ARM functions.. and performance


#1

I was trying to compact the code for my looper objects.

old code was

uint32_t pos = __USAT(inlet_pos, 28);
if (pos>attr_table.LENGTH)
pos = attr_table.LENGTH;

int8_t temp1= (bitmask1&attr_table.array[pos])>>24;
int8_t temp2= (bitmask2&attr_table.array[pos])>>16;
int8_t temp3= (bitmask3&attr_table.array[pos])>>8;
int8_t temp4= (bitmask4&attr_table.array[pos]);

outlet_o1 = ((int32_t) temp1)<<20;
outlet_o2 = ((int32_t) temp2)<<20;
outlet_o3 = ((int32_t) temp3)<<20;
outlet_o4 = ((int32_t) temp4)<<20;

new code is

uint32_t pos = __USAT(inlet_pos, 28);
if (pos>attr_table.LENGTH)
pos = attr_table.LENGTH;

uint32_t sample = attr_table.array[pos]; 

int32_t temp1= extract(sample,0,24);
int32_t temp2= extract(sample,0,16);
int32_t temp3= extract(sample,0,8);
int32_t temp4= extract(sample,0,0);

outlet_o1 = (temp1)<<20;
outlet_o2 = (temp2)<<20;
outlet_o3 = (temp3)<<20;
outlet_o4 = (temp4)<<20;

where the function extract(arg1,arg2,arg3) is defined in the local data section

int32_t extract(int32_t op1,int32_t op2,int32_t op3)
{
  int32_t result;

  __ASM volatile ("sxtab %0, %1, %2, ROR #24" : "=r" (result) :  "r" (op2), "r" (op1) );
  return(result);
}

I thought that using an ARM function would have improved performance (the old code used several bitshifts and castings instead) .. Which however is not the case.
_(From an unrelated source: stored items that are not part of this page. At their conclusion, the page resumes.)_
-- ==== Sys2Proof/Laws/KeepsOps.lean ====
section
/-! SUPPORT. Every operation of Machine/Ops.lean keeps what Laws/Keeps.lean states. -/

set_option linter.unusedTactic false
set_option linter.unreachableTactic false
set_option linter.unusedVariables false

namespace Sys2Proof.Machine

theorem Dev.setPan_has {F : Tab Word} (x0 : Dev) (x1 : Nat) (x2 : Pan) (h0 : x0.Has F) :
    (Dev.setPan x0 x1 x2).Has F := by
  unfold Dev.setPan
  repeat' (first | with_reducible assumption | with_reducible apply ite_has | with_reducible apply foldS_has | with_reducible apply foldl_has | intro _ _ _ | intro _ | dsimp only | split | (fail_if_no_progress with_reducible apply Dev.Has.upd))

theorem Dev.modPan_has {F : Tab Word} (x0 : Dev) (x1 : Nat) (x2 : Pan → Pan) (h0 : x0.Has F) :
    (Dev.modPan x0 x1 x2).Has F := by
  unfold Dev.modPan
  repeat' (first | with_reducible assumption | with_reducible apply Dev.setPan_has | with_reducible apply ite_has | with_reducible apply foldS_has | with_reducible apply foldl_has | intro _ _ _ | intro _ | dsimp only | split | (fail_if_no_progress with_reducible apply Dev.Has.upd))

theorem Dev.modNv_has {F : Tab Word} (x0 : Dev) (x1 : Nat) (x2 : NvUnit → NvUnit) (h0 : x0.Has F) :
    (Dev.modNv x0 x1 x2).Has F := by
  unfold Dev.modNv
  repeat' (first | with_reducible assumption | with_reducible apply ite_has | with_reducible apply foldS_has | with_reducible apply foldl_has | intro _ _ _ | intro _ | dsimp only | split | (fail_if_no_progress with_reducible apply Dev.Has.upd))

theorem Dev.setBank_has {F : Tab Word} (x0 : Dev) (x1 : Nat) (x2 : Bank) (h0 : x0.Has F) :
    (Dev.setBank x0 x1 x2).Has F := by
  unfold Dev.setBank
  repeat' (first | with_reducible assumption | with_reducible apply ite_has | with_reducible apply foldS_has | with_reducible apply foldl_has | intro _ _ _ | intro _ | dsimp only | split | (fail_if_no_progress with_reducible apply Dev.Has.upd))

theorem Dev.modBank_has {F : Tab Word} (x0 : Dev) (x1 : Nat) (x2 : Bank → Bank) (h0 : x0.Has F) :
    (Dev.modBank x0 x1 x2).Has F := by
  unfold Dev.modBank
  repeat' (first | with_reducible assumption | with_reducible apply Dev.setBank_has | with_reducible apply ite_has | with_reducible apply foldS_has | with_reducible apply foldl_has | intro _ _ _ | intro _ | dsimp only | split | (fail_if_no_progress with_reducible apply Dev.Has.upd))

theorem Dev.modHp_has {F : Tab Word} (x0 : Dev) (x1 : Nat) (x2 : HostPort → HostPort) (h0 : x0.Has F) :
    (Dev.modHp x0 x1 x2).Has F := by
  unfold Dev.modHp
  repeat' (first | with_reducible assumption | with_reducible apply ite_has | with_reducible apply foldS_has | with_reducible apply foldl_has | intro _ _ _ | intro _ | dsimp only | split | (fail_if_no_progress with_reducible apply Dev.Has.upd))

theorem Dev.modSq_has {F : Tab Word} (x0 : Dev) (x1 : Nat) (x2 : Nat) (x3 : Sq → Sq) (h0 : x0.Has F) :
    (Dev.modSq x0 x1 x2 x3).Has F := by
  unfold Dev.modSq
  repeat' (first | with_reducible assumption | with_reducible apply Dev.modHp_has | with_reducible apply ite_has | with_reducible apply foldS_has | with_reducible apply foldl_has | intro _ _ _ | intro _ | dsimp only | split | (fail_if_no_progress with_reducible apply Dev.Has.upd))

theorem Dev.modCq_has {F : Tab Word} (x0 : Dev) (x1 : Nat) (x2 : Nat) (x3 : Cq → Cq) (h0 : x0.Has F) :
    (Dev.modCq x0 x1 x2 x3).Has F := by
  unfold Dev.modCq
  repeat' (first | with_reducible assumption | with_reducible apply Dev.modHp_has | with_reducible apply ite_has | with_reducible apply foldS_has | with_reducible apply foldl_has | intro _ _ _ | intro _ | dsimp only | split | (fail_if_no_progress with_reducible apply Dev.Has.upd))

theorem Dev.modLink_has {F : Tab Word} (x0 : Dev) (x1 : Nat) (x2 : LinkPort → LinkPort) (h0 : x0.Has F) :
    (Dev.modLink x0 x1 x2).Has F := by
  unfold Dev.modLink
  repeat' (first | with_reducible assumption | with_reducible apply ite_has | with_reducible apply foldS_has | with_reducible apply foldl_has | intro _ _ _ | intro _ | dsimp only | split | (fail_if_no_progress with_reducible apply Dev.Has.upd))

theorem Dev.modFport_has {F : Tab Word} (x0 : Dev) (x1 : Nat) (x2 : FPort → FPort) (h0 : x0.Has F) :
    (Dev.modFport x0 x1 x2).Has F := by
  unfold Dev.modFport
  repeat' (first | with_reducible assumption | with_reducible apply ite_has | with_reducible apply foldS_has | with_reducible apply foldl_has | intro _ _ _ | intro _ | dsimp only | split | (fail_if_no_progress with_reducible apply Dev.Has.upd))

theorem Dev.modPin_has {F : Tab Word} (x0 : Dev) (x1 : Nat) (x2 : Pin → Pin) (h0 : x0.Has F) :
    (Dev.modPin x0 x1 x2).Has F := by
  unfold Dev.modPin
  repeat' (first | with_reducible assumption | with_reducible apply ite_has | with_reducible apply foldS_has | with_reducible apply foldl_has | intro _ _ _ | intro _ | dsimp only | split | (fail_if_no_progress with_reducible apply Dev.Has.upd))

theorem Dev.setKind_has {F : Tab Word} (x0 : Dev) (x1 : Nat) (x2 : ExecKind) (h0 : x0.Has F) :
    (Dev.setKind x0 x1 x2).Has F := by
  unfold Dev.setKind
  repeat' (first | with_reducible assumption | with_reducible apply ite_has | with_reducible apply foldS_has | with_reducible apply foldl_has | intro _ _ _ | intro _ | dsimp only | split | (fail_if_no_progress with_reducible apply Dev.Has.upd))

theorem Dev.setOp_has {F : Tab Word} (x0 : Dev) (x1 : Nat) (x2 : Option Op) (h0 : x0.Has F) :
    (Dev.setOp x0 x1 x2).Has F := by
  unfold Dev.setOp
  repeat' (first | with_reducible assumption | with_reducible apply ite_has | with_reducible apply foldS_has | with_reducible apply foldl_has | intro _ _ _ | intro _ | dsimp only | split | (fail_if_no_progress with_reducible apply Dev.Has.upd))

theorem Dev.modMg_has {F : Tab Word} (x0 : Dev) (x1 : MgmtIf) (x2 : Mgmt → Mgmt) (h0 : x0.Has F) :
    (Dev.modMg x0 x1 x2).Has F := by
  unfold Dev.modMg
  repeat' (first | with_reducible assumption | with_reducible apply ite_has | with_reducible apply foldS_has | with_reducible apply foldl_has | intro _ _ _ | intro _ | dsimp only | split | (fail_if_no_progress with_reducible apply Dev.Has.upd))

theorem Dev.emit_has {F : Tab Word} (x0 : Dev) (x1 : Output) (h0 : x0.Has F) :
    (Dev.emit x0 x1).Has F := by
  unfold Dev.emit
  repeat' (first | with_reducible assumption | with_reducible apply ite_has | with_reducible apply foldS_has | with_reducible apply foldl_has | intro _ _ _ | intro _ | dsimp only | split | (fail_if_no_progress with_reducible apply Dev.Has.upd))

theorem Dev.takeFree_has {F : Tab Word} (x0 : Dev) (h0 : x0.Has F) :
    (Dev.takeFree x0).2.Has F := by
  unfold Dev.takeFree
  repeat' (first | with_reducible assumption | with_reducible apply ite_snd_has | with_reducible apply ite_has | with_reducible apply foldS_has | with_reducible apply foldl_has | intro _ _ _ | intro _ | dsimp only | split | (fail_if_no_progress with_reducible apply Dev.Has.upd))

theorem Dev.grantTo_has {F : Tab Word} (x0 : Dev) (x1 : Nat) (x2 : Contender) (h0 : x0.Has F) :
    (Dev.grantTo x0 x1 x2).Has F := by
  unfold Dev.grantTo
  repeat' (first | with_reducible assumption | with_reducible apply ite_has | with_reducible apply foldS_has | with_reducible apply foldl_has | intro _ _ _ | intro _ | dsimp only | split | (fail_if_no_progress with_reducible apply Dev.Has.upd))

theorem Dev.postHost_has {F : Tab Word} (x0 : Dev) (x1 : Nat) (x2 : DWord) (x3 : List Byte) (x4 : Bool) (h0 : x0.Has F) :
    (Dev.postHost x0 x1 x2 x3 x4).Has F := by
  unfold Dev.postHost
  repeat' (first | with_reducible assumption | with_reducible apply Dev.emit_has | with_reducible apply Dev.modHp_has | with_reducible apply ite_has | with_reducible apply foldS_has | with_reducible apply foldl_has | intro _ _ _ | intro _ | dsimp only | split | (fail_if_no_progress with_reducible apply Dev.Has.upd))

theorem Dev.sendMsix_has {F : Tab Word} (x0 : Dev) (x1 : Nat) (x2 : Nat) (h0 : x0.Has F) :
    (Dev.sendMsix x0 x1 x2).Has F := by
  unfold Dev.sendMsix
  repeat' (first | with_reducible assumption | with_reducible apply Dev.modHp_has | with_reducible apply Dev.emit_has | with_reducible apply ite_has | with_reducible apply foldS_has | with_reducible apply foldl_has | intro _ _ _ | intro _ | dsimp only | split | (fail_if_no_progress with_reducible apply Dev.Has.upd))
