-- ==== Sys2Proof/Laws/KeepsFuses.lean ====
section
/-! SUPPORT. Every operation of Machine/Fuses.lean keeps what Laws/Keeps.lean states. -/

set_option linter.unusedTactic false
set_option linter.unreachableTactic false
set_option linter.unusedVariables false

namespace Sys2Proof.Machine

theorem Dev.loadPartitions_has {F : Tab Word} (x0 : Dev) (h0 : x0.Has F) :
    (Dev.loadPartitions x0).Has F := by
  unfold Dev.loadPartitions
  repeat' (first | with_reducible assumption | with_reducible apply ite_has | with_reducible apply foldS_has | with_reducible apply foldl_has | intro _ _ _ | intro _ | dsimp only | split | (fail_if_no_progress with_reducible apply Dev.Has.upd))

theorem Dev.writeNarrow_has {F : Tab Word} (x0 : Dev) (x1 : Nat) (x2 : Word) (h0 : x0.Has F) :
    (Dev.writeNarrow x0 x1 x2).Has F := by
  unfold Dev.writeNarrow
  repeat' (first | with_reducible assumption | with_reducible apply ite_has | with_reducible apply foldS_has | with_reducible apply foldl_has | intro _ _ _ | intro _ | dsimp only | split | (fail_if_no_progress with_reducible apply Dev.Has.upd))

theorem opFuseNarrow_has {F : Tab Word} (x0 : Path) (x1 : Word) (x2 : Dev) (h2 : x2.Has F) :
    (opFuseNarrow x0 x1 x2).Has F := by
  unfold opFuseNarrow
  repeat' (first | with_reducible assumption | with_reducible apply Dev.filtered_has | with_reducible apply Dev.writeNarrow_has | with_reducible apply ite_has | with_reducible apply foldS_has | with_reducible apply foldl_has | intro _ _ _ | intro _ | dsimp only | split | (fail_if_no_progress with_reducible apply Dev.Has.upd))

theorem Dev.fuseResponse_has {F : Tab Word} (x0 : Dev) (x1 : FuseJob) (x2 : Nat) (h0 : x0.Has F) :
    (Dev.fuseResponse x0 x1 x2).Has F := by
  unfold Dev.fuseResponse
  repeat' (first | with_reducible assumption | with_reducible apply Dev.lateReply_has | with_reducible apply Dev.modMg_has | with_reducible apply ite_has | with_reducible apply foldS_has | with_reducible apply foldl_has | intro _ _ _ | intro _ | dsimp only | split | (fail_if_no_progress with_reducible apply Dev.Has.upd))

theorem Dev.fuseStart_has {F : Tab Word} (x0 : Dev) (x1 : Nat) (h0 : x0.Has F) :
    (Dev.fuseStart x0 x1).Has F := by
  induction x1 generalizing x0 with
  | zero =>
    unfold Dev.fuseStart
    repeat' (first | with_reducible assumption | with_reducible apply Dev.fuseResponse_has | with_reducible apply ite_has | with_reducible apply foldS_has | with_reducible apply foldl_has | intro _ _ _ | intro _ | dsimp only | split | (fail_if_no_progress with_reducible apply Dev.Has.upd))
  | succ k ih =>
    unfold Dev.fuseStart
    repeat' (first | with_reducible assumption | with_reducible apply ih | with_reducible apply Dev.fuseResponse_has | with_reducible apply ite_has | with_reducible apply foldS_has | with_reducible apply foldl_has | intro _ _ _ | intro _ | dsimp only | split | (fail_if_no_progress with_reducible apply Dev.Has.upd))

theorem Dev.fuseCommand_has {F : Tab Word} (x0 : Dev) (x1 : FuseJob) (h0 : x0.Has F) :
    (Dev.fuseCommand x0 x1).Has F := by
  unfold Dev.fuseCommand
  repeat' (first | with_reducible assumption | with_reducible apply Dev.fuseStart_has | with_reducible apply Dev.modMg_has | with_reducible apply ite_has | with_reducible apply foldS_has | with_reducible apply foldl_has | intro _ _ _ | intro _ | dsimp only | split | (fail_if_no_progress with_reducible apply Dev.Has.upd))

theorem Dev.setFuse_has {F : Tab Word} (x0 : Dev) (x1 : Nat) (h0 : x0.Has F) :
    (Dev.setFuse x0 x1).Has F := by
  unfold Dev.setFuse
  refine ⟨fun i => ?_, by dsimp only; exact Tab.wf_modify _ _ _ _ h0.fuseForm, h0.unitForm, h0.epochs⟩
  have hb := h0.bits i
  dsimp only
  rw [Tab.get_modify]
  split
  · next h =>
    subst h
    ext j hj
    have := congrArg (fun w => w.getLsbD j) hb
    simp only [BitVec.getLsbD_and, BitVec.getElem_and, BitVec.getElem_or] at this ⊢
    simp only [BitVec.getLsbD_eq_getElem hj] at this
    revert this
    cases (F.get 0 (x1 / 32))[j] <;> simp +contextual
  · exact hb

theorem opFuseProgram_has {F : Tab Word} (x0 : MgmtIf) (x1 : BitVec 16) (x2 : Word) (x3 : Dev) (h3 : x3.Has F) :
    (opFuseProgram x0 x1 x2 x3).Has F := by
  unfold opFuseProgram
  repeat' (first | with_reducible assumption | with_reducible apply Dev.carry_has | with_reducible apply Dev.fuseCommand_has | with_reducible apply ite_has | with_reducible apply foldS_has | with_reducible apply foldl_has | intro _ _ _ | intro _ | dsimp only | split | (fail_if_no_progress with_reducible apply Dev.Has.upd))

theorem opFuseLock_has {F : Tab Word} (x0 : MgmtIf) (x1 : Byte) (x2 : Dev) (h2 : x2.Has F) :
    (opFuseLock x0 x1 x2).Has F := by
  unfold opFuseLock
  repeat' (first | with_reducible assumption | with_reducible apply Dev.carry_has | with_reducible apply Dev.fuseCommand_has | with_reducible apply ite_has | with_reducible apply foldS_has | with_reducible apply foldl_has | intro _ _ _ | intro _ | dsimp only | split | (fail_if_no_progress with_reducible apply Dev.Has.upd))

theorem opFuseRollback_has {F : Tab Word} (x0 : MgmtIf) (x1 : BitVec 16) (x2 : Dev) (h2 : x2.Has F) :
    (opFuseRollback x0 x1 x2).Has F := by
  unfold opFuseRollback
  repeat' (first | with_reducible assumption | with_reducible apply Dev.carry_has | with_reducible apply Dev.fuseCommand_has | with_reducible apply ite_has | with_reducible apply foldS_has | with_reducible apply foldl_has | intro _ _ _ | intro _ | dsimp only | split | (fail_if_no_progress with_reducible apply Dev.Has.upd))

end Sys2Proof.Machine
end

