-- ==== Sys2Proof/Laws/KeepsPins.lean ====
section
/-! SUPPORT. Every operation of Machine/Pins.lean keeps what Laws/Keeps.lean states. -/

set_option linter.unusedTactic false
set_option linter.unreachableTactic false
set_option linter.unusedVariables false

namespace Sys2Proof.Machine

theorem Dev.clampPin_has {F : Tab Word} (x0 : Dev) (x1 : Nat) (h0 : x0.Has F) :
    (Dev.clampPin x0 x1).Has F := by
  unfold Dev.clampPin
  repeat' (first | with_reducible assumption | with_reducible apply Dev.modPin_has | with_reducible apply ite_has | with_reducible apply foldS_has | with_reducible apply foldl_has | intro _ _ _ | intro _ | dsimp only | split | (fail_if_no_progress with_reducible apply Dev.Has.upd))

theorem Dev.padLevel_has {F : Tab Word} (x0 : Dev) (x1 : Nat) (x2 : Bool) (x3 : Nat) (h0 : x0.Has F) :
    (Dev.padLevel x0 x1 x2 x3).Has F := by
  unfold Dev.padLevel
  repeat' (first | with_reducible assumption | with_reducible apply Dev.modPin_has | with_reducible apply Dev.event_has | with_reducible apply ite_has | with_reducible apply foldS_has | with_reducible apply foldl_has | intro _ _ _ | intro _ | dsimp only | split | (fail_if_no_progress with_reducible apply Dev.Has.upd))

theorem Dev.keepSinks_has {F : Tab Word} (x0 : Dev) (h0 : x0.Has F) :
    (Dev.keepSinks x0).Has F := by
  unfold Dev.keepSinks
  repeat' (first | with_reducible assumption | with_reducible apply Dev.modPin_has | with_reducible apply ite_has | with_reducible apply foldS_has | with_reducible apply foldl_has | intro _ _ _ | intro _ | dsimp only | split | (fail_if_no_progress with_reducible apply Dev.Has.upd))

theorem Dev.refreshSinks_has {F : Tab Word} (x0 : Dev) (h0 : x0.Has F) :
    (Dev.refreshSinks x0).Has F := by
  unfold Dev.refreshSinks
  repeat' (first | with_reducible assumption | with_reducible apply Dev.settle_has | with_reducible apply Dev.modPan_has | with_reducible apply ite_has | with_reducible apply foldS_has | with_reducible apply foldl_has | intro _ _ _ | intro _ | dsimp only | split | (fail_if_no_progress with_reducible apply Dev.Has.upd))

theorem Dev.flushChannel_has {F : Tab Word} (x0 : Dev) (x1 : Nat) (h0 : x0.Has F) :
    (Dev.flushChannel x0 x1).Has F := by
  unfold Dev.flushChannel
  repeat' (first | with_reducible assumption | with_reducible apply Dev.emit_has | with_reducible apply Dev.modFport_has | with_reducible apply ite_has | with_reducible apply foldS_has | with_reducible apply foldl_has | intro _ _ _ | intro _ | dsimp only | split | (fail_if_no_progress with_reducible apply Dev.Has.upd))

theorem Dev.drivePin_has {F : Tab Word} (x0 : Dev) (x1 : Nat) (h0 : x0.Has F) :
    (Dev.drivePin x0 x1).Has F := by
  unfold Dev.drivePin
  repeat' (first | with_reducible assumption | with_reducible apply Dev.clampPin_has | with_reducible apply Dev.modPin_has | with_reducible apply Dev.padLevel_has | with_reducible apply ite_has | with_reducible apply foldS_has | with_reducible apply foldl_has | intro _ _ _ | intro _ | dsimp only | split | (fail_if_no_progress with_reducible apply Dev.Has.upd))

theorem Dev.drivePins_has {F : Tab Word} (x0 : List Nat) (x1 : Nat) (x2 : Dev) (h2 : x2.Has F) :
    (Dev.drivePins x0 x1 x2).Has F := by
  induction x1 generalizing x2 with
  | zero => exact h2
  | succ k ih =>
    have h : (foldS Dev.drivePin x2 x0).Has F := foldS_has _ _ _ (fun d n hd => Dev.drivePin_has d n hd) h2
    unfold Dev.drivePins
    dsimp only
    split
    · exact h
    · exact ih _ h

theorem Dev.refreshPins_has {F : Tab Word} (x0 : Dev) (h0 : x0.Has F) :
    (Dev.refreshPins x0).Has F := by
  unfold Dev.refreshPins
  repeat' (first | with_reducible assumption | with_reducible apply Dev.flushChannel_has | with_reducible apply Dev.refreshSinks_has | with_reducible apply Dev.drivePins_has | with_reducible apply ite_has | with_reducible apply foldS_has | with_reducible apply foldl_has | intro _ _ _ | intro _ | dsimp only | split | (fail_if_no_progress with_reducible apply Dev.Has.upd))

theorem Dev.withClaims_has {F : Tab Word} (x0 : Dev) (x1 : Dev → Dev) (h0 : x0.Has F) (h1 : ∀ (y0 : Dev), y0.Has F → (x1 y0).Has F) :
    (Dev.withClaims x0 x1).Has F := by
  unfold Dev.withClaims
  repeat' (first | with_reducible assumption | with_reducible apply Dev.event_has | with_reducible apply Dev.refreshPins_has | with_reducible apply h1 | with_reducible apply ite_has | with_reducible apply foldS_has | with_reducible apply foldl_has | intro _ _ _ | intro _ | dsimp only | split | (fail_if_no_progress with_reducible apply Dev.Has.upd))

theorem Dev.writePinSel_has {F : Tab Word} (x0 : Dev) (x1 : Nat) (x2 : Word) (h0 : x0.Has F) :
    (Dev.writePinSel x0 x1 x2).Has F := by
  unfold Dev.writePinSel
  repeat' (first | with_reducible assumption | with_reducible apply Dev.withClaims_has | with_reducible apply Dev.modPin_has | with_reducible apply ite_has | with_reducible apply foldS_has | with_reducible apply foldl_has | intro _ _ _ | intro _ | dsimp only | split | (fail_if_no_progress with_reducible apply Dev.Has.upd))

theorem opPinSelWrite_has {F : Tab Word} (x0 : Path) (x1 : Nat) (x2 : Word) (x3 : Dev) (h3 : x3.Has F) :
    (opPinSelWrite x0 x1 x2 x3).Has F := by
  unfold opPinSelWrite
  repeat' (first | with_reducible assumption | with_reducible apply Dev.filteredIf_has | with_reducible apply Dev.writePinSel_has | with_reducible apply ite_has | with_reducible apply foldS_has | with_reducible apply foldl_has | intro _ _ _ | intro _ | dsimp only | split | (fail_if_no_progress with_reducible apply Dev.Has.upd))

theorem opPinEdge_has {F : Tab Word} (x0 : Nat) (x1 : PinLevel) (x2 : Dev) (h2 : x2.Has F) :
    (opPinEdge x0 x1 x2).Has F := by
  unfold opPinEdge
  repeat' (first | with_reducible assumption | with_reducible apply Dev.refreshPins_has | with_reducible apply Dev.padLevel_has | with_reducible apply ite_has | with_reducible apply foldS_has | with_reducible apply foldl_has | intro _ _ _ | intro _ | dsimp only | split | (fail_if_no_progress with_reducible apply Dev.Has.upd))

theorem Dev.movePins_has {F : Tab Word} (x0 : Dev) (x1 : List (Nat × Nat)) (h0 : x0.Has F) :
    (Dev.movePins x0 x1).Has F := by
  unfold Dev.movePins
  repeat' (first | with_reducible assumption | with_reducible apply Dev.withClaims_has | with_reducible apply ite_has | with_reducible apply foldS_has | with_reducible apply foldl_has | intro _ _ _ | intro _ | dsimp only | split | (fail_if_no_progress with_reducible apply Dev.Has.upd))

theorem opPinBankParityFault_has {F : Tab Word} (x0 : Nat) (x1 : Dev) (h1 : x1.Has F) :
    (opPinBankParityFault x0 x1).Has F := by
  unfold opPinBankParityFault
  repeat' (first | with_reducible assumption | with_reducible apply Dev.refreshPins_has | with_reducible apply Dev.fault_has | with_reducible apply ite_has | with_reducible apply foldS_has | with_reducible apply foldl_has | intro _ _ _ | intro _ | dsimp only | split | (fail_if_no_progress with_reducible apply Dev.Has.upd))

theorem Dev.loadPins_has {F : Tab Word} (x0 : Dev) (x1 : Option Nat) (h0 : x0.Has F) :
    (Dev.loadPins x0 x1).Has F := by
  unfold Dev.loadPins
  repeat' (first | with_reducible assumption | with_reducible apply Dev.withClaims_has | with_reducible apply Dev.modPin_has | with_reducible apply ite_has | with_reducible apply foldS_has | with_reducible apply foldl_has | intro _ _ _ | intro _ | dsimp only | split | (fail_if_no_progress with_reducible apply Dev.Has.upd))

theorem opUserClockEdge_has {F : Tab Word} (x0 : Nat) (x1 : List (Nat × Bool)) (x2 : Dev) (h2 : x2.Has F) :
    (opUserClockEdge x0 x1 x2).Has F := by
  unfold opUserClockEdge
  repeat' (first | with_reducible assumption | with_reducible apply Dev.panCycles_has | with_reducible apply Dev.clockPan_has | with_reducible apply Dev.emit_has | with_reducible apply Dev.modFport_has | with_reducible apply Dev.refreshPins_has | with_reducible apply ite_has | with_reducible apply foldS_has | with_reducible apply foldl_has | intro _ _ _ | intro _ | dsimp only | split | (fail_if_no_progress with_reducible apply Dev.Has.upd))

theorem Dev.writePin_has {F : Tab Word} (x0 : Dev) (x1 : Nat) (x2 : Nat) (x3 : Word) (h0 : x0.Has F) :
    (Dev.writePin x0 x1 x2 x3).Has F := by
  unfold Dev.writePin
  repeat' (first | with_reducible assumption | with_reducible apply Dev.modPin_has | with_reducible apply Dev.refreshPins_has | with_reducible apply Dev.writePinSel_has | with_reducible apply Dev.refreshSinks_has | with_reducible apply ite_has | with_reducible apply foldS_has | with_reducible apply foldl_has | intro _ _ _ | intro _ | dsimp only | split | (fail_if_no_progress with_reducible apply Dev.Has.upd))

end Sys2Proof.Machine
end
Old code scored approx 520 cycles, while the new uses 620.. Why does this happen?
I also trying to add __attribute__( ( always_inline ) ) __STATIC_INLINE before the code, but no change ad all.


#2

One possible explanation is that - if not all outlets are actually used and the output value is just discarded - the compiler cannot eliminate the inline assembly. One way around may be adding the const or pure function attribute. GCC function attribute reference.
To verify, it can be useful to check the assembly output of the compiler with arm-none-eabi-objdump (doc).
Generally, I think little (if any) benefit can be found from using assembly for things that express cleanly in c++.


#3

Tried both attributes, i got a really serious advantage against the c++ version only in one case: with all outlets disconnected. Not the way i intended to use the object :pensive: